START Available data

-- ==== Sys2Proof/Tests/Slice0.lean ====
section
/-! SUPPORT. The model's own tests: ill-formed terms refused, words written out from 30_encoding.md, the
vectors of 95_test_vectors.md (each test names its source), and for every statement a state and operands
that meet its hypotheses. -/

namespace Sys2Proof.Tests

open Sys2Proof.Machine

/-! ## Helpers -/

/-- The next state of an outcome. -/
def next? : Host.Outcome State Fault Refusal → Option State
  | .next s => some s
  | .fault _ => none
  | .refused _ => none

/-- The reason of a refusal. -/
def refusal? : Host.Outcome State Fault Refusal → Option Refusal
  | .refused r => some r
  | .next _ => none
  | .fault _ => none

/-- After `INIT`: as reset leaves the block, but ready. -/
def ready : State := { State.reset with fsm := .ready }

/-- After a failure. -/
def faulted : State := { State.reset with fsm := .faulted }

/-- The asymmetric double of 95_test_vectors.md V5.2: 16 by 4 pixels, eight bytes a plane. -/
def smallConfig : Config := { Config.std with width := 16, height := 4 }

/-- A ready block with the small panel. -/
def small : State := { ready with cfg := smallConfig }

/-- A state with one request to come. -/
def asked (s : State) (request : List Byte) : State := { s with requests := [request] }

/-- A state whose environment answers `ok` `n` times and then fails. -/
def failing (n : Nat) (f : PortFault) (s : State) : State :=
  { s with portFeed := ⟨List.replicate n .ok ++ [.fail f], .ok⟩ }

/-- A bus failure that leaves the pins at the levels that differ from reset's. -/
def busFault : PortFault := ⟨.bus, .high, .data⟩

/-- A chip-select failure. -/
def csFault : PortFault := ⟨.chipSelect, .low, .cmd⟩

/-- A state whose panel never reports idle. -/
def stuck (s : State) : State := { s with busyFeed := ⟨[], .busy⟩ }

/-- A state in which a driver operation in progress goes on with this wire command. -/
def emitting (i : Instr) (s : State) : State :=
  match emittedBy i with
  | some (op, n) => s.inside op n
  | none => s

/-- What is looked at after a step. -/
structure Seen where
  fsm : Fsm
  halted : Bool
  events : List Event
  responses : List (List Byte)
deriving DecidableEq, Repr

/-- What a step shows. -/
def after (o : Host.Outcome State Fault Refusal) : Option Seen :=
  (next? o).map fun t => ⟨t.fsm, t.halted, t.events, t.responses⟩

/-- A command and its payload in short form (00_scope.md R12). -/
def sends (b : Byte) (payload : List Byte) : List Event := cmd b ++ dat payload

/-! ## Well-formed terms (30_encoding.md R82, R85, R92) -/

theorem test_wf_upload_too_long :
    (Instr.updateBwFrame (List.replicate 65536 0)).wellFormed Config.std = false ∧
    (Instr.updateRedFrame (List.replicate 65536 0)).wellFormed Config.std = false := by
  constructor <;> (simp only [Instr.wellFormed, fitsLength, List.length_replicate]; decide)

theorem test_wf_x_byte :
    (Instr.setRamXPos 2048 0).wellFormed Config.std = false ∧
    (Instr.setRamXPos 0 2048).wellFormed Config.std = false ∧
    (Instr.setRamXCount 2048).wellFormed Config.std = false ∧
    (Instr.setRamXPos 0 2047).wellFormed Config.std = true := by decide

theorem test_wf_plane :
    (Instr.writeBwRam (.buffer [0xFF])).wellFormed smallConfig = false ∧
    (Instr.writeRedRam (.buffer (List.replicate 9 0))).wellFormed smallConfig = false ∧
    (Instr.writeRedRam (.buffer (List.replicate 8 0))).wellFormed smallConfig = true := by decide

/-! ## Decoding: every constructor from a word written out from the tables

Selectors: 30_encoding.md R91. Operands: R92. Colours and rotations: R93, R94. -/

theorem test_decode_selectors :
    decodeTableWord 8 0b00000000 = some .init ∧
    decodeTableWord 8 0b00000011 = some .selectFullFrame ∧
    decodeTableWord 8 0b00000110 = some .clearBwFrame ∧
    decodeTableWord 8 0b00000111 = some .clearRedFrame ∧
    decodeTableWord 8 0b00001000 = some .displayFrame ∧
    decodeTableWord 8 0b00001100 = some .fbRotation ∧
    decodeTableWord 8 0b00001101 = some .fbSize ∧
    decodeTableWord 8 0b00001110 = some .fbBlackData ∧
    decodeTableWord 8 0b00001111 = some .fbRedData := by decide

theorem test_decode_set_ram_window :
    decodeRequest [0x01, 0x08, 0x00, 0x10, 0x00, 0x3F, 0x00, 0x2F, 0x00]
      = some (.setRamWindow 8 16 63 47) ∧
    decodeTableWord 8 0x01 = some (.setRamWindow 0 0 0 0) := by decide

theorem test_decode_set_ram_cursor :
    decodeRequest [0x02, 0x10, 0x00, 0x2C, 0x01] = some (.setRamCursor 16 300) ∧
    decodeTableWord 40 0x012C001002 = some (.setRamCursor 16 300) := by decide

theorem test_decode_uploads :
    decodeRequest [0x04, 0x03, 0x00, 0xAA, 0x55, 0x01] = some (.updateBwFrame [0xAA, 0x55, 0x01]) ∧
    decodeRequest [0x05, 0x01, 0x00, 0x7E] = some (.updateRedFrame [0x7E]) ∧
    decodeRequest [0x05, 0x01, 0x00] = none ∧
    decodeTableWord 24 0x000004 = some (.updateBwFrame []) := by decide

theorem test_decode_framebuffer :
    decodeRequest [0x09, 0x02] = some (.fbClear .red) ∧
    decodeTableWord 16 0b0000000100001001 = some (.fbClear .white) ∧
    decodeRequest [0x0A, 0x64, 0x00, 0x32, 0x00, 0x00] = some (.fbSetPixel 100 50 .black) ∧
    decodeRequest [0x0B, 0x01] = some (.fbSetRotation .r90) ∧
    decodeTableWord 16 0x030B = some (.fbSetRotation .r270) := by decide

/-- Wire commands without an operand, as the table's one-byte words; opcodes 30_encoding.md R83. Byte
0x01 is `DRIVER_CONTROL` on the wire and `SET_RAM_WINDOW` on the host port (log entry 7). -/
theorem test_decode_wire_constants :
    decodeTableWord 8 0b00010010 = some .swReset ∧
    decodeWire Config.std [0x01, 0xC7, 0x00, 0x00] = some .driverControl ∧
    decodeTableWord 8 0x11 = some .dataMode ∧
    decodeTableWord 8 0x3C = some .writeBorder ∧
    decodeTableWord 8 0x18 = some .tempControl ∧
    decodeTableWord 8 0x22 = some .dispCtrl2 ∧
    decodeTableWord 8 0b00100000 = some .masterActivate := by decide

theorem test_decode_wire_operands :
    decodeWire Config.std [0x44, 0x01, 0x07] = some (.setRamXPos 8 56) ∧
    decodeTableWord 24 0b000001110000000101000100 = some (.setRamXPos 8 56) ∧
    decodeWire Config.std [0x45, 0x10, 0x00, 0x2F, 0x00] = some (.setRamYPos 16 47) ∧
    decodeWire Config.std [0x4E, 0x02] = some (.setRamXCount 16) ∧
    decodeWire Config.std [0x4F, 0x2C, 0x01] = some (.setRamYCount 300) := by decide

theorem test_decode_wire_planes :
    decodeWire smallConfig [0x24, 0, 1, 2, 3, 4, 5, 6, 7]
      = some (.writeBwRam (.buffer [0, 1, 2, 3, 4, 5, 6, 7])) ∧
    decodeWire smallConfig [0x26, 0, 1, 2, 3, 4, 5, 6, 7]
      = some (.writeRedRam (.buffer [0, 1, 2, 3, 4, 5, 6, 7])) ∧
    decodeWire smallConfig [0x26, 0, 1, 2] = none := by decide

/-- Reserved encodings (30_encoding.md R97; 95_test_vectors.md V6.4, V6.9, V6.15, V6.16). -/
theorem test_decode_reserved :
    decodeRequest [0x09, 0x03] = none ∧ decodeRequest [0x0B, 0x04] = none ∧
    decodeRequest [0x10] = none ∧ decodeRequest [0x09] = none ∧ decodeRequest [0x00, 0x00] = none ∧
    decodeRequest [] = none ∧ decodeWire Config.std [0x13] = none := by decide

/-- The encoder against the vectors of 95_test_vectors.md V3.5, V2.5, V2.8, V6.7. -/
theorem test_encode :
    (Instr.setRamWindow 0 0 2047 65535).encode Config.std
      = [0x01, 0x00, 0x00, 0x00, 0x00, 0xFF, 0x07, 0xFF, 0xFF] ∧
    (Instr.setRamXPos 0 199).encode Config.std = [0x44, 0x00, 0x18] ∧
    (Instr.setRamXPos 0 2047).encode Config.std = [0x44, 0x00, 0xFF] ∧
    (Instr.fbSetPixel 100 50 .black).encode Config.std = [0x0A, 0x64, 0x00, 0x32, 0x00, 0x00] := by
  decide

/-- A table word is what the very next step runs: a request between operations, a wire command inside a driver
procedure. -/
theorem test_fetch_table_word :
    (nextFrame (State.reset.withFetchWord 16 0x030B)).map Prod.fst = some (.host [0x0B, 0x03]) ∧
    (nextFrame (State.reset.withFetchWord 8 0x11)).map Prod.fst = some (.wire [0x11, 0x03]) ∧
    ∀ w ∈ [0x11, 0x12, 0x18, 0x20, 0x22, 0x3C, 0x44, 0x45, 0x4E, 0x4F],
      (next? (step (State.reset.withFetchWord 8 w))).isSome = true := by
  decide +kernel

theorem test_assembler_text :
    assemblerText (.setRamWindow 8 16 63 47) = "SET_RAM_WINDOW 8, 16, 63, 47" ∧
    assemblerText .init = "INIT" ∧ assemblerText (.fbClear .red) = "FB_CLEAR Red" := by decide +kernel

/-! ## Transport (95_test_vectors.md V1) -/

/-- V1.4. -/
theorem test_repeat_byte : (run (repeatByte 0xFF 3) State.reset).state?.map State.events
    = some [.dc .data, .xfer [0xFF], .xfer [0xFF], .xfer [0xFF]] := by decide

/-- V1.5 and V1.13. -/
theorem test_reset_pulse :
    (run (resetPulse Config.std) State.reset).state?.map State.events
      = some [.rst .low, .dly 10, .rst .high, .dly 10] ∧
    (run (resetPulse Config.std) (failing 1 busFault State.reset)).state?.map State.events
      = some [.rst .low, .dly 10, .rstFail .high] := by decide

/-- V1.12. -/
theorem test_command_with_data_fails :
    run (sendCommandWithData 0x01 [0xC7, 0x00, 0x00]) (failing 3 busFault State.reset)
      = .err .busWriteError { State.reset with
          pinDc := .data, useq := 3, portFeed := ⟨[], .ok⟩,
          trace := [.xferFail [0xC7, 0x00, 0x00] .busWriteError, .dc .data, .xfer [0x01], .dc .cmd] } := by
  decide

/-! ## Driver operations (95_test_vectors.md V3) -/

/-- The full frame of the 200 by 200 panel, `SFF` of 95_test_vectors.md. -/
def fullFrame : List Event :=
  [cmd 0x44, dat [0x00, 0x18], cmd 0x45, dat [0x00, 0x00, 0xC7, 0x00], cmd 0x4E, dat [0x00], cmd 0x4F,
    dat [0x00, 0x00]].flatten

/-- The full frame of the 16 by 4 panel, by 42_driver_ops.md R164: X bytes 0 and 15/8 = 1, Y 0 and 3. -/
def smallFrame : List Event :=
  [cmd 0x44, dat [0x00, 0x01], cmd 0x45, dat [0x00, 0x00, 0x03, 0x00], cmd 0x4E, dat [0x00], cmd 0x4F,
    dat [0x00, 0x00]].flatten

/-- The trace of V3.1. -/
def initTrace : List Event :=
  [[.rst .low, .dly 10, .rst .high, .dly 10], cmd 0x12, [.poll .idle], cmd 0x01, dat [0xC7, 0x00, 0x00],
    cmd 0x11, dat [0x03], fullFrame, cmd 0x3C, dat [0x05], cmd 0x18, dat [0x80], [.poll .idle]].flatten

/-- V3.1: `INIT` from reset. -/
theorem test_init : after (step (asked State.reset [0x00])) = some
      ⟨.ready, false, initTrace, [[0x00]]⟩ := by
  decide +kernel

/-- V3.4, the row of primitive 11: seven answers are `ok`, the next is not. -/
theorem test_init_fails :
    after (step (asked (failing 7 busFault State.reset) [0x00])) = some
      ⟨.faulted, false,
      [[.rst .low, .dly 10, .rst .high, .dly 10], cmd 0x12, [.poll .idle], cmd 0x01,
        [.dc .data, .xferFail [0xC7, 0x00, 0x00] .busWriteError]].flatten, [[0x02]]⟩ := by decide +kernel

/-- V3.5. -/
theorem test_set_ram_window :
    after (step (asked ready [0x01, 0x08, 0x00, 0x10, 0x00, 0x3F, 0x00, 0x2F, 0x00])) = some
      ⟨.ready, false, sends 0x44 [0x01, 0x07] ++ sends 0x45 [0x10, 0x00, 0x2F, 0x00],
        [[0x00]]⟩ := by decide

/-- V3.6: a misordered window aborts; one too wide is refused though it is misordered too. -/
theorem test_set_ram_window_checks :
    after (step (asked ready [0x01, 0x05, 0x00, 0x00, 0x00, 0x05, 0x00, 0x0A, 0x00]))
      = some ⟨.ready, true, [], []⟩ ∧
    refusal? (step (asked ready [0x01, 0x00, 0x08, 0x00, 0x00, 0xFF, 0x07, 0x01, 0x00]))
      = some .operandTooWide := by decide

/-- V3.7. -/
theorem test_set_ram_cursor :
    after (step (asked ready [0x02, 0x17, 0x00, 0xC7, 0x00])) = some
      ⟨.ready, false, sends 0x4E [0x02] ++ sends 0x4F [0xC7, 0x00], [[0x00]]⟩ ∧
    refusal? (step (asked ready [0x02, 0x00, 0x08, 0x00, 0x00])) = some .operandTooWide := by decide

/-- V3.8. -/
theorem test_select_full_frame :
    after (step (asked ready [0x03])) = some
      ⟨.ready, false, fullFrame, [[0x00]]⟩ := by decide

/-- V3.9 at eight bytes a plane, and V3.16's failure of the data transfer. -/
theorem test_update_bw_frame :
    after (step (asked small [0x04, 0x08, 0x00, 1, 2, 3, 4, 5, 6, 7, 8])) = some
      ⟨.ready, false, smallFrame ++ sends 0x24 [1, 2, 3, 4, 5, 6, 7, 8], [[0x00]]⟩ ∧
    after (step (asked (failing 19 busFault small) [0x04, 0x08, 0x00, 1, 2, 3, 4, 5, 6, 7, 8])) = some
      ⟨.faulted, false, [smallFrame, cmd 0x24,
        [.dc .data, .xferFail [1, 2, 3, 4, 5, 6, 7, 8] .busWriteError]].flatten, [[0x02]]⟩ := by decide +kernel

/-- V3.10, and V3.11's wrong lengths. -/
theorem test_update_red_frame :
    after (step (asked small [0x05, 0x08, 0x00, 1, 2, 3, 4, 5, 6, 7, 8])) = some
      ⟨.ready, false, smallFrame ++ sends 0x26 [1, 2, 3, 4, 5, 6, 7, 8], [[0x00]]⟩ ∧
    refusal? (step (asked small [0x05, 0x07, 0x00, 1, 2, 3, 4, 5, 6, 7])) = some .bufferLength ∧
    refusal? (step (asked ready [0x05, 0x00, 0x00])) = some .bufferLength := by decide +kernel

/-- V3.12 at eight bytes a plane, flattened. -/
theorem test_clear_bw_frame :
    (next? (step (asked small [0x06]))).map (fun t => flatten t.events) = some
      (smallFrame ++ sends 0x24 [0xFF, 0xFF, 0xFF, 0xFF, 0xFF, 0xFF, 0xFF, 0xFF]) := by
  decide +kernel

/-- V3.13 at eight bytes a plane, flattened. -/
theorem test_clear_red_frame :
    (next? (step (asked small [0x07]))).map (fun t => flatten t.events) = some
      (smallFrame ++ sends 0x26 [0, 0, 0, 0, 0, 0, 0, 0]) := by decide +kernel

END Available data

[Work to complete]:
The required answer is each line of the data in which the word "Seen" appears.

[Answer to this exercise]:
structure Seen where
def after (o : Host.Outcome State Fault Refusal) : Option Seen :=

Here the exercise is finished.